# Question - Stereo-MyLink not working after engine swap



## JCruze39 (Mar 9, 2020)

I recently had my engine changed in my 2011 Chevy Cruze ( 1.8 ) and when I got it back now my stereo won’t work. The Mylink would show up on the screen but none of the controls would work and wouldn’t do anything else also my blinkers quit making sounds when flashing. Could anyone explain what might have happened I even tried unplugging the fuse for 30 seconds then replacing but still nothing ?????


----------



## JCruze39 (Mar 9, 2020)

I’m considering an aftermarket stereo cause I’m puzzled


----------



## Blasirl (Mar 31, 2015)

JCruze39 said:


> I’m considering an aftermarket stereo cause I’m puzzled


Welcome Aboard!

The SQ Car Audio Thread V2
Mylink 2.0 Alternative and aftermarket hands free microphone adapter 
How-To: Disassemble Radio To Program VIN
How I did the MyLink Wire Harness
Updated Quick and Dirty Mylink Upgrade DIY for Gen 1 Cruzes

No Splicing, Amplifier and Subwoofer Tutorial
Inside the Pioneer Amplifier
Factory Headunit sound quality Dropped with Aftermarket AMP , Speakers & Sub
Aftermarket headunit installation troubles
Removal Tutorial Mylink 7" Touchscreen System

Don't forget to introduce yourself and your Cruze here.


----------



## WillL84 (Aug 5, 2019)

Sounds like something is up with either the BCM (cody control module) or the wiring to it. The BCM control the blinker sounds and I believe the mylink as well. Sound slike whoever did the swap forgot to hook something up


----------



## ChevyGuy (Dec 13, 2014)

Do check that everything is plugged in. What was replaced? If they replaced some electronic modules, then the VIN that's programmed into the various modules have may not line up and cause things to not work.


----------



## Anuar_Guevara (Mar 26, 2020)

ChevyGuy said:


> Do check that everything is plugged in. What was replaced? If they replaced some electronic modules, then the VIN that's programmed into the various modules have may not line up and cause things to not work.


I have the same issue after the alternator repair and MyLink just continuing to blink with its logo over 3 months. Should I teardown driver’s panel to check connections or there is a place where I can get without it?


----------



## Blasirl (Mar 31, 2015)

Anuar_Guevara said:


> I have the same issue after the alternator repair and MyLink just continuing to blink with its logo over 3 months. Should I teardown driver’s panel to check connections or there is a place where I can get without it?


If you do not have the Pioneer system, you may be able to reach some of it going through the dash cubby hole. Remove the mat and a few screws to get it out to see.


----------



## ChevyGuy (Dec 13, 2014)

Anuar_Guevara said:


> I have the same issue after the alternator repair and MyLink just continuing to blink with its logo over 3 months. Should I teardown driver’s panel to check connections or there is a place where I can get without it?
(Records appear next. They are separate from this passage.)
theorem RoundTrip.graphImageLoad : RoundTrip.Statement .graphImageLoad := fun g _ h => absurd h (not_wf_of_none _ g rfl)

theorem RoundTrip.memberLoad : RoundTrip.Statement .memberLoad := fun g _ h => absurd h (not_wf_of_none _ g rfl)

theorem RoundTrip.memoryAssignment : RoundTrip.Statement .memoryAssignment := fun g _ h => absurd h (not_wf_of_none _ g rfl)

theorem RoundTrip.pasidAssignment : RoundTrip.Statement .pasidAssignment := fun g _ h => absurd h (not_wf_of_none _ g rfl)

theorem RoundTrip.retirementRecordWrite : RoundTrip.Statement .retirementRecordWrite := fun g _ h => absurd h (not_wf_of_none _ g rfl)

end Laws

end Sys2Proof
end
I'd just pull the radio. It's easier then trying to go though the back. 

Make sure all your battery connections are good. The radio is yet another computer in the Cruze. Computers hate bad power.


----------



## JCruze39 (Mar 9, 2020)

Does the top screen actually control the whole stereo system? Any suggestions on a Plug and Play head unit that actually has all the rite harnesses out of box because all the plugs just blow my mind


----------



## WillL84 (Aug 5, 2019)

JCruze39 said:


> Does the top screen actually control the whole stereo system? Any suggestions on a Plug and Play head unit that actually has all the rite harnesses out of box because all the plugs just blow my mind


Check out Crutchfield. Put in your car and the options (with or w/o NAV, with or w/o Pioneer) and they'll list what fits, what harnesses are needed, etc.








Find what fits your car - Crutchfield


Let us know what you drive, and we'll show you exactly what works in your ride. Get FREE 2-day shipping, discounted installation gear, and free custom instructions.




www.crutchfield.com


----------



## StLouisCPhT (Sep 13, 2015)

JCruze39 said:


> Does the top screen actually control the whole stereo system? Any suggestions on a Plug and Play head unit that actually has all the rite harnesses out of box because all the plugs just blow my mind


Not only does the screen control the entire stereo system, it also is needed for customizing various other settings in the car.
There aren't any plug and play radios anymore, except for OEM units.

Here is my personal recommendation.


----------



## KENSTV123 (Sep 21, 2014)

Is it possible the BCM module was changed with the engine swap ? 
if it was it the cause of the no sound, the programming is wrong for your audio configuration


----------